I then found the expected value and the variation of [itex]\bar{I}[/itex].
[tex]E(\bar{I})=\mu[/tex]
[tex]
\begin{align*}
Var(T_I)=\frac{n-1}{n-3} &= Var(\frac{\sqrt(n)}{S} \bar{I} - \frac{\mu\sqrt(n)}{S} \\
\frac{n-1}{n-3} &= \frac{n}{S^2} Var(\bar{I}) \\
Var(\bar{I}) &= \frac{(n-1)S}{(n-2)n}
\end{align*}
[/tex]The distribution of the total number of registrations is the sum of the distributions of the registrations in the separate schools.

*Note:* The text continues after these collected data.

-- ==== Sys2Proof/Laws/Memory.lean ====
section
/-! SUPPORT. A byte reads as it was last written, a write leaves every other byte alone, and every write keeps the canonical
form. -/

namespace Sys2Proof.Machine

theorem Memory.read_erase_same (m : List Host.Cell) (x : Nat) :
    Memory.read (Memory.erase m x) x = Memory.unlisted := by
  induction m with
  | nil => rfl
  | cons c rest ih =>
    obtain ⟨a, w⟩ := c
    by_cases h : a = x <;> simp [Memory.erase, Memory.read, h, ih]

theorem Memory.read_erase_other (m : List Host.Cell) {x y : Nat} (h : y ≠ x) :
    Memory.read (Memory.erase m x) y = Memory.read m y := by
  induction m with
  | nil => rfl
  | cons c rest ih =>
    obtain ⟨a, w⟩ := c
    by_cases hx : a = x
    · simp [Memory.erase, Memory.read, hx, ih, h.symm]
    · by_cases hy : a = y <;> simp [Memory.erase, Memory.read, hx, hy, ih]
      subst hy
      simp [Memory.read, h]

theorem Memory.read_insert_other (m : List Host.Cell) {x y : Nat} (v : Byte) (h : y ≠ x) :
    Memory.read (Memory.insert m x v) y = Memory.read m y := by
  induction m with
  | nil => simp [Memory.insert, Memory.read, h.symm]
  | cons c rest ih =>
    obtain ⟨a, w⟩ := c
    by_cases hx : x < a
    · simp [Memory.insert, Memory.read, hx, h.symm]
    · simp only [Memory.insert, hx, if_false, Memory.read, ih]

theorem Memory.read_insert_erase (m : List Host.Cell) (x : Nat) (v : Byte) :
    Memory.read (Memory.insert (Memory.erase m x) x v) x = v := by
  induction m with
  | nil => simp [Memory.erase, Memory.insert, Memory.read]
  | cons c rest ih =>
    obtain ⟨a, w⟩ := c
    by_cases h : a = x
    · simpa [Memory.erase, h] using ih
    · by_cases hx : x < a <;> simp [Memory.erase, Memory.insert, Memory.read, h, hx, ih]

@[simp] theorem Memory.read_write_same (m : List Host.Cell) (x : Nat) (v : Byte) :
    Memory.read (Memory.write m x v) x = v := by
  by_cases h : v = Memory.unlisted
  · simp [Memory.write, h, Memory.read_erase_same]
  · simp [Memory.write, h, Memory.read_insert_erase]

theorem Memory.read_write_other (m : List Host.Cell) {x y : Nat} (v : Byte) (h : y ≠ x) :
    Memory.read (Memory.write m x v) y = Memory.read m y := by
  by_cases hv : v = Memory.unlisted
  · simp [Memory.write, hv, Memory.read_erase_other m h]
  · simp [Memory.write, hv, Memory.read_insert_other _ v h, Memory.read_erase_other m h]

theorem Memory.wfFrom_mono {m : List Host.Cell} {lo lo' : Nat} (h : lo' ≤ lo) (w : Memory.wfFrom lo m = true) :
    Memory.wfFrom lo' m = true := by
  cases m with
  | nil => rfl
  | cons c rest =>
    obtain ⟨a, v⟩ := c
    simp only [Memory.wfFrom, Bool.and_eq_true, decide_eq_true_eq] at w ⊢
    exact ⟨⟨⟨h.trans w.1.1.1, w.1.1.2⟩, w.1.2⟩, w.2⟩

theorem Memory.wfFrom_erase {m : List Host.Cell} {lo : Nat} (x : Nat) (w : Memory.wfFrom lo m = true) :
    Memory.wfFrom lo (Memory.erase m x) = true := by
  induction m generalizing lo with
  | nil => rfl
  | cons c rest ih =>
    obtain ⟨a, v⟩ := c
    simp only [Memory.wfFrom, Bool.and_eq_true, decide_eq_true_eq] at w
    by_cases h : a = x
    · simp only [Memory.erase, h, if_true]
      exact ih (Memory.wfFrom_mono (by omega) w.2)
    · simp only [Memory.erase, h, if_false, Memory.wfFrom, Bool.and_eq_true, decide_eq_true_eq]
      exact ⟨w.1, ih w.2⟩

theorem Memory.wfFrom_insert {m : List Host.Cell} {lo x : Nat} {v : Byte} (hx : lo ≤ x) (hb : x < 65536)
    (hv : v ≠ Memory.unlisted) (w : Memory.wfFrom lo m = true) (hn : ∀ c ∈ m, c.1 ≠ x) :
    Memory.wfFrom lo (Memory.insert m x v) = true := by
  induction m generalizing lo with
  | nil => simp [Memory.insert, Memory.wfFrom, hx, hb, hv]
  | cons c rest ih =>
    obtain ⟨a, u⟩ := c
    simp only [Memory.wfFrom, Bool.and_eq_true, decide_eq_true_eq] at w
    have ha : a ≠ x := hn (a, u) List.mem_cons_self
    by_cases h : x < a
    · simp only [Memory.insert, h, if_true, Memory.wfFrom, Bool.and_eq_true, decide_eq_true_eq]
      exact ⟨⟨⟨hx, hb⟩, hv⟩, ⟨⟨by omega, w.1.1.2⟩, w.1.2⟩, w.2⟩
    · simp only [Memory.insert, h, if_false, Memory.wfFrom, Bool.and_eq_true, decide_eq_true_eq]
      exact ⟨w.1, ih (by omega) w.2 fun c hc => hn c (List.mem_cons_of_mem _ hc)⟩

theorem Memory.mem_erase {m : List Host.Cell} {x : Nat} {c : Host.Cell} (h : c ∈ Memory.erase m x) : c.1 ≠ x := by
  induction m with
  | nil => cases h
  | cons d rest ih =>
    obtain ⟨a, v⟩ := d
    by_cases ha : a = x
    · simp only [Memory.erase, ha, if_true] at h
      exact ih h
    · simp only [Memory.erase, ha, if_false, List.mem_cons] at h
      rcases h with rfl | h
      · exact ha
      · exact ih h

/-- Every write keeps the canonical form. -/
theorem Memory.wf_write {m : List Host.Cell} {x : Nat} (v : Byte) (hb : x < 65536) (w : Memory.wf m = true) :
    Memory.wf (Memory.write m x v) = true := by
  by_cases hv : v = Memory.unlisted
  · simp only [Memory.write, hv, if_true]
    exact Memory.wfFrom_erase x w
  · simp only [Memory.write, hv, if_false]
    exact Memory.wfFrom_insert (Nat.zero_le x) hb hv (Memory.wfFrom_erase x w) fun _ hc => Memory.mem_erase hc

end Sys2Proof.Machine
end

According to the Central limit theorem, that sum is approximately normally distributed.
[tex]\bar{T} \sim N\left(n \cdot E(\bar{I}), n \cdot Var(\bar{I})\right)[/tex]

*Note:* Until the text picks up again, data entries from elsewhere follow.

@[simp] theorem State.took_main (s : State) (n : Nat) : (s.took n).main = s.main := rfl
@[simp] theorem State.took_alt (s : State) (n : Nat) : (s.took n).alt = s.alt := rfl
@[simp] theorem State.took_ix (s : State) (n : Nat) : (s.took n).ix = s.ix := rfl
@[simp] theorem State.took_iy (s : State) (n : Nat) : (s.took n).iy = s.iy := rfl
@[simp] theorem State.took_sp (s : State) (n : Nat) : (s.took n).sp = s.sp := rfl
@[simp] theorem State.took_pc (s : State) (n : Nat) : (s.took n).pc = s.pc := rfl
@[simp] theorem State.took_i (s : State) (n : Nat) : (s.took n).i = s.i := rfl
@[simp] theorem State.took_r (s : State) (n : Nat) : (s.took n).r = s.r := rfl
@[simp] theorem State.took_iff1 (s : State) (n : Nat) : (s.took n).iff1 = s.iff1 := rfl
@[simp] theorem State.took_iff2 (s : State) (n : Nat) : (s.took n).iff2 = s.iff2 := rfl
@[simp] theorem State.took_im (s : State) (n : Nat) : (s.took n).im = s.im := rfl
@[simp] theorem State.took_halted (s : State) (n : Nat) : (s.took n).halted = s.halted := rfl
@[simp] theorem State.took_intLatch (s : State) (n : Nat) : (s.took n).intLatch = s.intLatch := rfl
@[simp] theorem State.took_nmiLatch (s : State) (n : Nat) : (s.took n).nmiLatch = s.nmiLatch := rfl
@[simp] theorem State.took_eiDelay (s : State) (n : Nat) : (s.took n).eiDelay = s.eiDelay := rfl
@[simp] theorem State.took_pendingPrefix (s : State) (n : Nat) : (s.took n).pendingPrefix = s.pendingPrefix := rfl
@[simp] theorem State.took_memptr (s : State) (n : Nat) : (s.took n).memptr = s.memptr := rfl
@[simp] theorem State.took_q (s : State) (n : Nat) : (s.took n).q = s.q := rfl
@[simp] theorem State.took_mem (s : State) (n : Nat) : (s.took n).mem = s.mem := rfl
@[simp] theorem State.took_params (s : State) (n : Nat) : (s.took n).params = s.params := rfl
@[simp] theorem State.took_pollAnswers (s : State) (n : Nat) : (s.took n).pollAnswers = s.pollAnswers := rfl
@[simp] theorem State.took_vectorAnswers (s : State) (n : Nat) : (s.took n).vectorAnswers = s.vectorAnswers := rfl
@[simp] theorem State.took_ioAnswers (s : State) (n : Nat) : (s.took n).ioAnswers = s.ioAnswers := rfl
@[simp] theorem State.took_draws (s : State) (n : Nat) : (s.took n).draws = s.draws := rfl
@[simp] theorem State.took_calls (s : State) (n : Nat) : (s.took n).calls = s.calls := rfl
@[simp] theorem State.took_cycles (s : State) (n : Nat) : (s.took n).cycles = n := rfl
@[simp] theorem State.took_peek (s : State) (n : Nat) (x : Word) : (s.took n).peek x = s.peek x := rfl

@[simp] theorem State.addCycles_main (s : State) (n : Nat) : (s.addCycles n).main = s.main := rfl
@[simp] theorem State.addCycles_alt (s : State) (n : Nat) : (s.addCycles n).alt = s.alt := rfl
@[simp] theorem State.addCycles_ix (s : State) (n : Nat) : (s.addCycles n).ix = s.ix := rfl
@[simp] theorem State.addCycles_iy (s : State) (n : Nat) : (s.addCycles n).iy = s.iy := rfl
@[simp] theorem State.addCycles_sp (s : State) (n : Nat) : (s.addCycles n).sp = s.sp := rfl
@[simp] theorem State.addCycles_pc (s : State) (n : Nat) : (s.addCycles n).pc = s.pc := rfl
@[simp] theorem State.addCycles_i (s : State) (n : Nat) : (s.addCycles n).i = s.i := rfl
@[simp] theorem State.addCycles_r (s : State) (n : Nat) : (s.addCycles n).r = s.r := rfl
@[simp] theorem State.addCycles_iff1 (s : State) (n : Nat) : (s.addCycles n).iff1 = s.iff1 := rfl
@[simp] theorem State.addCycles_iff2 (s : State) (n : Nat) : (s.addCycles n).iff2 = s.iff2 := rfl
@[simp] theorem State.addCycles_im (s : State) (n : Nat) : (s.addCycles n).im = s.im := rfl
@[simp] theorem State.addCycles_halted (s : State) (n : Nat) : (s.addCycles n).halted = s.halted := rfl
@[simp] theorem State.addCycles_intLatch (s : State) (n : Nat) : (s.addCycles n).intLatch = s.intLatch := rfl
@[simp] theorem State.addCycles_nmiLatch (s : State) (n : Nat) : (s.addCycles n).nmiLatch = s.nmiLatch := rfl
@[simp] theorem State.addCycles_eiDelay (s : State) (n : Nat) : (s.addCycles n).eiDelay = s.eiDelay := rfl
@[simp] theorem State.addCycles_pendingPrefix (s : State) (n : Nat) : (s.addCycles n).pendingPrefix = s.pendingPrefix := rfl
@[simp] theorem State.addCycles_memptr (s : State) (n : Nat) : (s.addCycles n).memptr = s.memptr := rfl
@[simp] theorem State.addCycles_q (s : State) (n : Nat) : (s.addCycles n).q = s.q := rfl
@[simp] theorem State.addCycles_mem (s : State) (n : Nat) : (s.addCycles n).mem = s.mem := rfl
@[simp] theorem State.addCycles_params (s : State) (n : Nat) : (s.addCycles n).params = s.params := rfl
@[simp] theorem State.addCycles_pollAnswers (s : State) (n : Nat) : (s.addCycles n).pollAnswers = s.pollAnswers := rfl
@[simp] theorem State.addCycles_vectorAnswers (s : State) (n : Nat) : (s.addCycles n).vectorAnswers = s.vectorAnswers := rfl
@[simp] theorem State.addCycles_ioAnswers (s : State) (n : Nat) : (s.addCycles n).ioAnswers = s.ioAnswers := rfl
@[simp] theorem State.addCycles_draws (s : State) (n : Nat) : (s.addCycles n).draws = s.draws := rfl
@[simp] theorem State.addCycles_calls (s : State) (n : Nat) : (s.addCycles n).calls = s.calls := rfl
@[simp] theorem State.addCycles_cycles (s : State) (n : Nat) : (s.addCycles n).cycles = s.cycles + n := rfl
@[simp] theorem State.addCycles_peek (s : State) (n : Nat) (x : Word) : (s.addCycles n).peek x = s.peek x := rfl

The standardized variable is:
[tex]\frac{\bar{T} - n \cdot E(\bar{I})}{\sqrt{n \cdot Var(\bar{I})}/ \sqrt{n}} \sim N(0,1) [/tex]
And hence the 95% confidence interval is:
[tex] \left[n \cdot E(\bar{I}) - z_{0.025} \sqrt{n \cdot Var(\bar{I})}/ \sqrt{n}, n \cdot E(\bar{I}) + z_{0.025} \sqrt{n \cdot Var(\bar{I})}/ \sqrt{n} \right] [/tex]
Plugging in [itex]n=2700, E(\bar{I})=3700, Var(\bar{I})=161441.4414[/itex] finally gives:
[tex] \left[ 9989212.476 , 9990787.524 \right] [/tex]
The solution manual gives an interval that is much wider than this.